Колчак держится тем, что, взявши богатую хлебом местность, – называется ли он Колчак или Деникин, мундиры разные, сущность одна, – он там разрешает свободу торговли хлебом и свободу восстановления капитализма. Так было во всех революциях, так будет у нас, если мы от диктатуры пролетариата перейдем к этой «свободе» и к «равенству» господ демократов, эсеров, левых меньшевиков и т. д. вплоть иногда до анархистов, – кличек много. Теперь на Украине каждая банда избирает кличку, одна свободнее другой, одна демократичнее другой, и в каждом уезде – по банде.

Равенство между рабочими и крестьянами нам преподносят «защитники интересов трудового крестьянина», это большею частью эсеры. Другие, как гражданин Шер, учились марксизму и все же не понимают, что равенства между рабочим и крестьянином на время переходное от капитализма к социализму быть не может, и тех, кто его обещает, надо признать развивающими программу Колчака, хотя бы они этого не понимали.
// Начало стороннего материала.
-- ==== Sys2Proof/Machine/Logical.lean ====
section
/-! DEFINITION. The logical group (42_logical.md): one meaning per instruction, the pseudocode of its rule over the shared
operations. Flags by R151, the compares by the subtraction rules, the rotates CY alone (R150). -/

namespace Sys2Proof.Machine

/-- `ANA r`, R152: `A & R[SSS]` to A; flags by R151. -/
def execAnaR (r : Reg) (s : State) : Result :=
  .next (s.andA (s.reg r))

/-- `ANA M`, R153: `A & MemRead(H :: L, 1)` to A; flags by R151. -/
def execAnaM (s : State) : Result :=
  let m := s.memRead s.hl
  .next (m.2.andA m.1)

/-- `ANI data`, R154: `A & byte2` to A; flags by R151. -/
def execAni (data : Byte) (s : State) : Result :=
  .next (s.andA data)

/-- `XRA r`, R155: `A ^ R[SSS]` to A; flags by R151. -/
def execXraR (r : Reg) (s : State) : Result :=
  .next (s.xorA (s.reg r))

/-- `XRA M`, R156: `A ^ MemRead(H :: L, 1)` to A; flags by R151. -/
def execXraM (s : State) : Result :=
  let m := s.memRead s.hl
  .next (m.2.xorA m.1)

/-- `XRI data`, R157: `A ^ byte2` to A; flags by R151. -/
def execXri (data : Byte) (s : State) : Result :=
  .next (s.xorA data)

/-- `ORA r`, R158: `A | R[SSS]` to A; flags by R151. -/
def execOraR (r : Reg) (s : State) : Result :=
  .next (s.orA (s.reg r))

/-- `ORA M`, R159: `A | MemRead(H :: L, 1)` to A; flags by R151. -/
def execOraM (s : State) : Result :=
  let m := s.memRead s.hl
  .next (m.2.orA m.1)

/-- `ORI data`, R160: `A | byte2` to A; flags by R151. -/
def execOri (data : Byte) (s : State) : Result :=
  .next (s.orA data)

/-- `CMP r`, R161: the flags of `sub8(A, R[SSS], 0)`; A not written. -/
def execCmpR (r : Reg) (s : State) : Result :=
  .next (s.cmpA (s.reg r))

/-- `CMP M`, R162: the flags of `sub8(A, MemRead(H :: L, 1), 0)`; A not written. -/
def execCmpM (s : State) : Result :=
  let m := s.memRead s.hl
  .next (m.2.cmpA m.1)

/-- `CPI data`, R163: the flags of `sub8(A, byte2, 0)`; A not written (log 32). -/
def execCpi (data : Byte) (s : State) : Result :=
  .next (s.cmpA data)

/-- `RLC`, R164: `A <- a[6:0] :: a[7]`, `CY <- a[7]`. -/
def execRlc (s : State) : Result :=
  .next (s.rotA (s.regs.a.extractLsb' 0 7 ++ s.regs.a.extractLsb' 7 1) (s.regs.a.getLsbD 7))

/-- `RRC`, R165: `A <- a[0] :: a[7:1]`, `CY <- a[0]`. -/
def execRrc (s : State) : Result :=
  .next (s.rotA (s.regs.a.extractLsb' 0 1 ++ s.regs.a.extractLsb' 1 7) (s.regs.a.getLsbD 0))

/-- `RAL`, R166: `A <- a[6:0] :: CY`, `CY <- a[7]`. -/
def execRal (s : State) : Result :=
  .next (s.rotA (s.regs.a.extractLsb' 0 7 ++ BitVec.ofBool s.flags.cy) (s.regs.a.getLsbD 7))

/-- `RAR`, R167: `A <- CY :: a[7:1]`, `CY <- a[0]`. -/
def execRar (s : State) : Result :=
  .next (s.rotA (BitVec.ofBool s.flags.cy ++ s.regs.a.extractLsb' 1 7) (s.regs.a.getLsbD 0))

/-- `CMA`, R168: `A <- ~A`; no flag. -/
def execCma (s : State) : Result :=
  .next (s.setReg .a (~~~s.regs.a))

/-- `CMC`, R169: `CY <- 1 - CY`; no other flag. -/
def execCmc (s : State) : Result :=
  .next (s.setCy (!s.flags.cy))

/-- `STC`, R170: `CY <- 1`; no other flag. -/
def execStc (s : State) : Result :=
  .next (s.setCy true)

end Sys2Proof.Machine
end

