-- ==== Sys2Proof/Machine/Dispatch.lean ====
section
/-! DEFINITION. The meaning of each instruction, one arm per row of spec/opcode_table.json. The state an arm is run on has
PC already advanced past the instruction (00_scope.md R12). -/

namespace Sys2Proof.Machine

def exec (i : Instr) (s : State) : Host.Outcome State Fault Refusal :=
  match i with
  | .movRR r1 r2 => Sys2Proof.Machine.execMovRR r1 r2 s
  | .movRM r => Sys2Proof.Machine.execMovRM r s
  | .movMR r => Sys2Proof.Machine.execMovMR r s
  | .mviR r data => Sys2Proof.Machine.execMviR r data s
  | .mviM data => Sys2Proof.Machine.execMviM data s
  | .lxi rp data => Sys2Proof.Machine.execLxi rp data s
  | .lda addr => Sys2Proof.Machine.execLda addr s
  | .sta addr => Sys2Proof.Machine.execSta addr s
  | .lhld addr => Sys2Proof.Machine.execLhld addr s
  | .shld addr => Sys2Proof.Machine.execShld addr s
  | .ldax rp => Sys2Proof.Machine.execLdax rp s
  | .stax rp => Sys2Proof.Machine.execStax rp s
  | .xchg => Sys2Proof.Machine.execXchg s
  | .addR r => Sys2Proof.Machine.execAddR r s
  | .addM => Sys2Proof.Machine.execAddM s
  | .adi data => Sys2Proof.Machine.execAdi data s
  | .adcR r => Sys2Proof.Machine.execAdcR r s
  | .adcM => Sys2Proof.Machine.execAdcM s
  | .aci data => Sys2Proof.Machine.execAci data s
  | .subR r => Sys2Proof.Machine.execSubR r s
  | .subM => Sys2Proof.Machine.execSubM s
  | .sui data => Sys2Proof.Machine.execSui data s
  | .sbbR r => Sys2Proof.Machine.execSbbR r s
  | .sbbM => Sys2Proof.Machine.execSbbM s
  | .sbi data => Sys2Proof.Machine.execSbi data s
  | .inrR r => Sys2Proof.Machine.execInrR r s
  | .inrM => Sys2Proof.Machine.execInrM s
  | .dcrR r => Sys2Proof.Machine.execDcrR r s
  | .dcrM => Sys2Proof.Machine.execDcrM s
  | .inx rp => Sys2Proof.Machine.execInx rp s
  | .dcx rp => Sys2Proof.Machine.execDcx rp s
  | .dad rp => Sys2Proof.Machine.execDad rp s
  | .daa => Sys2Proof.Machine.execDaa s
  | .anaR r => Sys2Proof.Machine.execAnaR r s
  | .anaM => Sys2Proof.Machine.execAnaM s
  | .ani data => Sys2Proof.Machine.execAni data s
  | .xraR r => Sys2Proof.Machine.execXraR r s
  | .xraM => Sys2Proof.Machine.execXraM s
  | .xri data => Sys2Proof.Machine.execXri data s
  | .oraR r => Sys2Proof.Machine.execOraR r s
  | .oraM => Sys2Proof.Machine.execOraM s
  | .ori data => Sys2Proof.Machine.execOri data s
  | .cmpR r => Sys2Proof.Machine.execCmpR r s
  | .cmpM => Sys2Proof.Machine.execCmpM s
  | .cpi data => Sys2Proof.Machine.execCpi data s
  | .rlc => Sys2Proof.Machine.execRlc s
  | .rrc => Sys2Proof.Machine.execRrc s
  | .ral => Sys2Proof.Machine.execRal s
  | .rar => Sys2Proof.Machine.execRar s
  | .cma => Sys2Proof.Machine.execCma s
  | .cmc => Sys2Proof.Machine.execCmc s
  | .stc => Sys2Proof.Machine.execStc s
  | .jmp addr => Sys2Proof.Machine.execJmp addr s
  | .jnz addr => Sys2Proof.Machine.execJnz addr s
  | .jz addr => Sys2Proof.Machine.execJz addr s
  | .jnc addr => Sys2Proof.Machine.execJnc addr s
  | .jc addr => Sys2Proof.Machine.execJc addr s
  | .jpo addr => Sys2Proof.Machine.execJpo addr s
  | .jpe addr => Sys2Proof.Machine.execJpe addr s
  | .jp addr => Sys2Proof.Machine.execJp addr s
  | .jm addr => Sys2Proof.Machine.execJm addr s
  | .call addr => Sys2Proof.Machine.execCall addr s
  | .cnz addr => Sys2Proof.Machine.execCnz addr s
  | .cz addr => Sys2Proof.Machine.execCz addr s
  | .cnc addr => Sys2Proof.Machine.execCnc addr s
  | .cc addr => Sys2Proof.Machine.execCc addr s
  | .cpo addr => Sys2Proof.Machine.execCpo addr s
  | .cpe addr => Sys2Proof.Machine.execCpe addr s
  | .cp addr => Sys2Proof.Machine.execCp addr s
  | .cm addr => Sys2Proof.Machine.execCm addr s
  | .ret => Sys2Proof.Machine.execRet s
  | .rnz => Sys2Proof.Machine.execRnz s
  | .rz => Sys2Proof.Machine.execRz s
  | .rnc => Sys2Proof.Machine.execRnc s
  | .rc => Sys2Proof.Machine.execRc s
  | .rpo => Sys2Proof.Machine.execRpo s
  | .rpe => Sys2Proof.Machine.execRpe s
  | .rp => Sys2Proof.Machine.execRp s
  | .rm => Sys2Proof.Machine.execRm s
  | .rst n => Sys2Proof.Machine.execRst n s
  | .pchl => Sys2Proof.Machine.execPchl s
  | .push rp => Sys2Proof.Machine.execPush rp s
  | .pushPsw => Sys2Proof.Machine.execPushPsw s
  | .pop rp => Sys2Proof.Machine.execPop rp s
  | .popPsw => Sys2Proof.Machine.execPopPsw s
  | .xthl => Sys2Proof.Machine.execXthl s
  | .sphl => Sys2Proof.Machine.execSphl s
  | .inPort port => Sys2Proof.Machine.execInPort port s
  | .outPort port => Sys2Proof.Machine.execOutPort port s
  | .ei => Sys2Proof.Machine.execEi s
  | .di => Sys2Proof.Machine.execDi s
  | .hlt => Sys2Proof.Machine.execHlt s
  | .nop => Sys2Proof.Machine.execNop s
  | .rim => Sys2Proof.Machine.execRim s
  | .sim => Sys2Proof.Machine.execSim s
  | .undef08 => Sys2Proof.Machine.execUndef08 s
  | .undef10 => Sys2Proof.Machine.execUndef10 s
  | .undef18 => Sys2Proof.Machine.execUndef18 s
  | .undef28 => Sys2Proof.Machine.execUndef28 s
  | .undef38 => Sys2Proof.Machine.execUndef38 s
  | .undefCB => Sys2Proof.Machine.execUndefCB s
  | .undefD9 => Sys2Proof.Machine.execUndefD9 s
  | .undefDD => Sys2Proof.Machine.execUndefDD s
  | .undefED => Sys2Proof.Machine.execUndefED s
  | .undefFD => Sys2Proof.Machine.execUndefFD s

end Sys2Proof.Machine
end

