-- ==== Sys2Proof/Certificates/Slice0/Obligations.lean ====
section
/-! DEFINITION. The statements for the provers, from the numbered rules of spec/. -/

open Sys2Proof Sys2Proof.Machine

/-! ## Encoding -/

/-- Every instruction, with every operand, is read back from its bytes, whatever follows them (R71, R76, R87). -/
def Obligations.DecodeOfEncode : Prop :=
  ∀ (i : Instr) (rest : List Byte), decode (encode i ++ rest) = .ok (i, rest)

/-- The other direction: bytes that decode are the encoding of what they decode to, so no bit is ignored. -/
def Obligations.EncodeOfDecode : Prop :=
  ∀ (bs rest : List Byte) (i : Instr), decode bs = .ok (i, rest) → bs = encode i ++ rest

/-- R78: for every defined opcode byte 1 alone says how many bytes are read, by the formula of the rule; a list too short
for it is truncated. The ten undefined values have no length in the source, so nothing is said of them. -/
def Obligations.LengthFromFirstByte : Prop :=
  ∀ (op : Byte) (rest : List Byte),
    op ∉ [0x08#8, 0x10#8, 0x18#8, 0x28#8, 0x38#8, 0xCB#8, 0xD9#8, 0xDD#8, 0xED#8, 0xFD#8] →
    (opLength op ≤ rest.length + 1 → ∃ i, decode (op :: rest) = .ok (i, rest.drop (opLength op - 1)) ∧
      (encode i).length = opLength op) ∧
    (rest.length + 1 < opLength op → decode (op :: rest) = .error (.truncated op))

/-- R80, R81: of the 256 first bytes exactly ten are no instruction of either part, and two more none of the 8080A. -/
def Obligations.UndefinedFirstBytes : Prop :=
  ∀ op byte2 byte3 : Byte, ∃ (i : Instr) (rest : List Byte), decode [op, byte2, byte3] = .ok (i, rest) ∧
    (i.wellFormed .v8085A = false ↔
      op ∈ [0x08#8, 0x10#8, 0x18#8, 0x28#8, 0x38#8, 0xCB#8, 0xD9#8, 0xDD#8, 0xED#8, 0xFD#8]) ∧
    (i.wellFormed .v8080A = false ↔
      op ∈ [0x08#8, 0x10#8, 0x18#8, 0x28#8, 0x38#8, 0xCB#8, 0xD9#8, 0xDD#8, 0xED#8, 0xFD#8, 0x20#8, 0x30#8])

/-- A word of each family, written out from the map of R79. -/
def Obligations.WordsOfTheOpcodeMap : Prop :=
  decode [0x41#8] = .ok (.movRR .b .c, []) ∧
  decode [0x21#8, 0x34#8, 0x12#8] = .ok (.lxi .hl 0x1234#16, []) ∧
  decode [0xDE#8, 0xFF#8] = .ok (.sbi 0xFF#8, []) ∧
  decode [0xBB#8] = .ok (.cmpR .e, []) ∧
  decode [0xDC#8, 0x00#8, 0x20#8] = .ok (.cc 0x2000#16, []) ∧
  decode [0xD7#8] = .ok (.rst 2#3, []) ∧
  decode [0xDB#8, 0x10#8] = .ok (.inPort 0x10#8, []) ∧
  decode [0x76#8] = .ok (.hlt, [])

/-! ## The step -/

/-- Where the boundary lets it, the step reads the bytes of an instruction from PC on, one after the other, and runs it
(`runsOn`). First, wherever the bytes lie: `i` is what the bytes read decode to, where an 8085A that does not take a
conditional jump or call reads only two of its three bytes, and the third may be anything (R183, R185, log 28). Then, where
the bytes of `i` are RAM or ROM, in which a read changes nothing. R12 lists the items; their order is the spec's decision D2
(log 35), item 6 is its decision D9 (log 21), the wrap-around of PC its D1 (log 19), and the T-state observer is the model's
(log 26). -/
def Obligations.StepRunsTheDecodedInstruction : Prop :=
  ∀ (s : State) (i : Instr) (rest : List Byte), Fetches s →
    (∀ bs u, s.afterBoundary.readBytes s.pc (bytesRead s i) = (bs, u) → decode (bs ++ rest) = .ok (i, []) →
      step s = runsOn s i u) ∧
    ((∀ k, k < (encode i).length → PlainAt s (s.pc + BitVec.ofNat 16 k)) →
      decode [s.byteAt s.pc, s.byteAt (s.pc + 1), s.byteAt (s.pc + 2)] = .ok (i, rest) →
      step s = runsOn s i s.afterBoundary)

/-- R230: no instruction can fault, trap or be refused by the hardware. The model refuses exactly what is no instruction of
the part, and names the first byte. -/
def Obligations.EveryInstructionCompletes : Prop :=
  ∀ (i : Instr) (s : State),
    (i.wellFormed s.platform.variant = true → ∃ t, exec i s = .next t) ∧
    (i.wellFormed s.platform.variant = false →
      ∃ op, exec i s = .refused (.undefinedOpcode op) ∧ encode i = [op])

/-- R80, R81: each of the ten undefined first bytes is refused, and on the 8080A `RIM` and `SIM` like them. -/
def Obligations.UndefinedOpcodesAreRefused : Prop :=
  ∀ s : State,
    exec .undef08 s = .refused (.undefinedOpcode 0x08#8) ∧ exec .undef10 s = .refused (.undefinedOpcode 0x10#8) ∧
    exec .undef18 s = .refused (.undefinedOpcode 0x18#8) ∧ exec .undef28 s = .refused (.undefinedOpcode 0x28#8) ∧
    exec .undef38 s = .refused (.undefinedOpcode 0x38#8) ∧ exec .undefCB s = .refused (.undefinedOpcode 0xCB#8) ∧
    exec .undefD9 s = .refused (.undefinedOpcode 0xD9#8) ∧ exec .undefDD s = .refused (.undefinedOpcode 0xDD#8) ∧
    exec .undefED s = .refused (.undefinedOpcode 0xED#8) ∧ exec .undefFD s = .refused (.undefinedOpcode 0xFD#8) ∧
    (s.platform.variant = .v8080A →
      exec .rim s = .refused (.undefinedOpcode 0x20#8) ∧ exec .sim s = .refused (.undefinedOpcode 0x30#8))

/-! ## Data transfer -/

/-- R101, R104: `MOV r1,r2` and `MVI r,data`. -/
def Obligations.MovAndMviWriteOneRegister : Prop :=
  ∀ (s : State) (r1 r2 : Reg) (data : Byte),
    (Completes (.movRR r1 r2) s (fun t => t.reg r1 = s.reg r2 ∧ KeepsBut [] [r1] s t) ∧
      RowOf (.movRR r1 r2) [0b01#2 ++ regCode r1 ++ regCode r2] 1 4 5) ∧
    (Completes (.mviR r1 data) s (fun t => t.reg r1 = data ∧ KeepsBut [] [r1] s t) ∧
      RowOf (.mviR r1 data) [0b00#2 ++ regCode r1 ++ 0b110#3, data] 2 7 7)

/-- R102, R107, R111: `MOV r,M`, `LDA`, `LDAX`. -/
def Obligations.LoadsReadOneByte : Prop :=
  ∀ (s : State) (r : Reg) (addr : Word) (rp : IndexPair),
    (Completes (.movRM r) s (fun t => t.reg r = s.byteAt s.hl ∧
        KeepsBut [.env] [r] s t ∧ t.env = (s.memRead s.hl).2.env) ∧
      RowOf (.movRM r) [0b01#2 ++ regCode r ++ 0b110#3] 2 7 7) ∧
    (Completes (.lda addr) s (fun t => t.regs.a = s.byteAt addr ∧
        KeepsBut [.env] [.a] s t ∧ t.env = (s.memRead addr).2.env) ∧
      RowOf (.lda addr) [0x3A#8, lowByte addr, highByte addr] 4 13 13) ∧
    (Completes (.ldax rp) s (fun t => t.regs.a = s.byteAt (s.pair (pairOfIndexPair rp)) ∧
        KeepsBut [.env] [.a] s t ∧ t.env = (s.memRead (s.pair (pairOfIndexPair rp))).2.env) ∧
      RowOf (.ldax rp) [0b000#3 ++ indexPairCode rp ++ 0b1010#4] 2 7 7)

/-- R103, R105, R108, R112: `MOV M,r`, `MVI M,data`, `STA`, `STAX`. That a ROM or absent location drops the byte and a device
sees it is the spec's decision D5 (R54, log 12). -/
def Obligations.StoresWriteOneByte : Prop :=
  ∀ (s : State) (r : Reg) (data : Byte) (addr : Word) (rp : IndexPair),
    (Completes (.movMR r) s (fun t => StoresBytes [(s.hl, s.reg r)] s t ∧
        KeepsBut [.mem, .env] [] s t ∧ t.env = (s.memWrite s.hl (s.reg r)).env) ∧
      RowOf (.movMR r) [0b01110#5 ++ regCode r] 2 7 7) ∧
    (Completes (.mviM data) s (fun t => StoresBytes [(s.hl, data)] s t ∧
        KeepsBut [.mem, .env] [] s t ∧ t.env = (s.memWrite s.hl data).env) ∧
      RowOf (.mviM data) [0x36#8, data] 3 10 10) ∧
    (Completes (.sta addr) s (fun t => StoresBytes [(addr, s.regs.a)] s t ∧
        KeepsBut [.mem, .env] [] s t ∧ t.env = (s.memWrite addr s.regs.a).env) ∧
      RowOf (.sta addr) [0x32#8, lowByte addr, highByte addr] 4 13 13) ∧
    (Completes (.stax rp) s (fun t => StoresBytes [(s.pair (pairOfIndexPair rp), s.regs.a)] s t ∧
        KeepsBut [.mem, .env] [] s t ∧ t.env = (s.memWrite (s.pair (pairOfIndexPair rp)) s.regs.a).env) ∧
      RowOf (.stax rp) [0b000#3 ++ indexPairCode rp ++ 0b0010#4] 2 7 7)

/-- R106, R113: `LXI` and `XCHG`. -/
def Obligations.LxiAndXchgWritePairs : Prop :=
  ∀ (s : State) (rp : Pair) (data : Word),
    (Completes (.lxi rp data) s (fun t => t.pair rp = data ∧
        KeepsBut (if rp = .sp then [.sp] else []) (regsOfPair rp) s t) ∧
      RowOf (.lxi rp data) [0b00#2 ++ pairCode rp ++ 0b0001#4, lowByte data, highByte data] 3 10 10) ∧
    (Completes .xchg s (fun t => t.regs.h = s.regs.d ∧ t.regs.l = s.regs.e ∧ t.regs.d = s.regs.h ∧ t.regs.e = s.regs.l ∧
        KeepsBut [] [.h, .l, .d, .e] s t) ∧
      RowOf .xchg [0xEB#8] 1 4 4)

/-- R109, R110: `LHLD` and `SHLD`, the second address modulo 65,536 (D1, log 19), the order of the two accesses as D4 has it
(log 20): both are the spec's own decisions, and so is that a ROM or absent location drops a byte `SHLD` stores and a device
sees it (R54, D5, log 12). -/
def Obligations.LhldAndShldMoveTwoBytes : Prop :=
  ∀ (s : State) (addr : Word),
    (Completes (.lhld addr) s (fun t =>
        t.regs.l = s.byteAt addr ∧ t.regs.h = (s.memRead addr).2.byteAt (addr + 1) ∧
        KeepsBut [.env] [.h, .l] s t ∧ t.env = ((s.memRead addr).2.memRead (addr + 1)).2.env) ∧
      RowOf (.lhld addr) [0x2A#8, lowByte addr, highByte addr] 5 16 16) ∧
    (Completes (.shld addr) s (fun t =>
        StoresBytes [(addr, s.regs.l), (addr + 1, s.regs.h)] s t ∧
        KeepsBut [.mem, .env] [] s t ∧ t.env = ((s.memWrite addr s.regs.l).memWrite (addr + 1) s.regs.h).env) ∧
      RowOf (.shld addr) [0x22#8, lowByte addr, highByte addr] 5 16 16)

/-! ## Arithmetic -/

/-- R121 to R126: the six additions, in exact arithmetic. -/
def Obligations.AdditionsAreExact : Prop :=
  ∀ (s : State) (r : Reg) (data : Byte),
    (Completes (.addR r) s (fun t => SumOf s.regs.a (s.reg r) false t.regs.a t.flags ∧ KeepsBut [.flags] [.a] s t) ∧
      RowOf (.addR r) [0b10000#5 ++ regCode r] 1 4 4) ∧
    (Completes .addM s (fun t => SumOf s.regs.a (s.byteAt s.hl) false t.regs.a t.flags ∧
        KeepsBut [.flags, .env] [.a] s t ∧ t.env = (s.memRead s.hl).2.env) ∧ RowOf .addM [0x86#8] 2 7 7) ∧
    (Completes (.adi data) s (fun t => SumOf s.regs.a data false t.regs.a t.flags ∧ KeepsBut [.flags] [.a] s t) ∧
      RowOf (.adi data) [0xC6#8, data] 2 7 7) ∧
    (Completes (.adcR r) s (fun t => SumOf s.regs.a (s.reg r) s.flags.cy t.regs.a t.flags ∧
        KeepsBut [.flags] [.a] s t) ∧ RowOf (.adcR r) [0b10001#5 ++ regCode r] 1 4 4) ∧
    (Completes .adcM s (fun t => SumOf s.regs.a (s.byteAt s.hl) s.flags.cy t.regs.a t.flags ∧
        KeepsBut [.flags, .env] [.a] s t ∧ t.env = (s.memRead s.hl).2.env) ∧ RowOf .adcM [0x8E#8] 2 7 7) ∧
    (Completes (.aci data) s (fun t => SumOf s.regs.a data s.flags.cy t.regs.a t.flags ∧ KeepsBut [.flags] [.a] s t) ∧
      RowOf (.aci data) [0xCE#8, data] 2 7 7)
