-- ==== Sys2Proof/Laws/Timing.lean ====
section
/-! SUPPORT. The two columns of Table 5-1 agree: the machine cycles of an instruction make up its T states (R283, R284). -/

namespace Sys2Proof.Machine

/-- The clock periods of the machine cycles add up to the T states, on both parts, taken or not, for every instruction but
`XTHL` on the 8080A (log 26). -/
theorem cyclePeriods_eq {v : Variant} {taken : Bool} {i : Instr} {n : Nat} (h : tStatesOf v taken i = some n)
    (hx : ¬(i = .xthl ∧ v = .v8080A)) : cyclePeriods v taken i = n := by
  cases i <;> cases v <;> cases taken <;>
    first | exact Option.some.inj h | exact absurd ⟨rfl, rfl⟩ hx | nomatch (show none = some n from h)

/-- `XTHL` on the 8080A: 18 T states in the one column, five cycles of 16 clock periods in the other. -/
theorem cyclePeriods_xthl_8080 (taken : Bool) :
    cyclePeriods .v8080A taken .xthl = 16 ∧ tStatesOf .v8080A taken .xthl = some 18 := ⟨rfl, rfl⟩

end Sys2Proof.Machine
end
Я утверждаю, что всякий, кто подумает над конкретными условиями страны, особенно совершенно разоренной страны, тот это поймет.

Наши «социалисты», которые утверждают, что теперь у нас период буржуазной революции, постоянно обвиняют нас в том, что у нас коммунизм потребительский. Некоторые прибавляют – коммунизм солдатский, и воображают себя выше стоящими, воображают, что они поднялись над этим «низменным» видом коммунизма. Это просто люди, которые играют словами. Они книжки видали, книжки заучили, книжки повторили и в книжках ничегошеньки не поняли. Бывают такие ученые и даже ученейшие люди. В книжках они читали, что социализм есть высшее развитие производства. Каутский даже и теперь только и делает, что это повторяет. Я на днях видал одну немецкую газету, которая нечаянно попала к нам, и в ней прочел про последний съезд Советов в Германии[82 - По-видимому, имеется в виду газета «Freiheit», в которой в № 181 от 15 апреля 1919 года был опубликован доклад К. Каутского на II Всегерманском съезде Советов, прочитанный его женой Луизой Каутской.]. Каутский выступал докладчиком и в своем докладе он подчеркивал, – не он лично, а его жена, так как он был болен, она его доклад читала, – в этом докладе он подчеркивал, что социализм есть высшее развитие производства и что без производства ни капитализм, ни социализм держаться не может, а немецкие рабочие этого не понимают.

Бедные немецкие рабочие! Они борются с Шейдеманом и Носке, борются с палачами, стараются свергнуть власть палачей, продолжающих считать себя социал-демократами, Шейдемана и Носке, они думают, что идет гражданская война. Убит Либкнехт, убита Роза Люксембург. Все русские буржуа говорят – это было напечатано в екатеринодарской газете: «Вот как надо с нашими большевиками!». Так и напечатано. Кто понимает дело, прекрасно знает, что вся международная буржуазия стоит на этой точке зрения. Надо защищаться. Шейдеман и Носке ведут гражданскую войну против пролетариата. Война есть война. Немецкие рабочие думают, что находятся в гражданской войне, а все остальные вопросы имеют подчиненное значение. Надо прежде всего прокормить рабочего. Каутский считает это солдатским или потребительским коммунизмом. Надо развивать производство!..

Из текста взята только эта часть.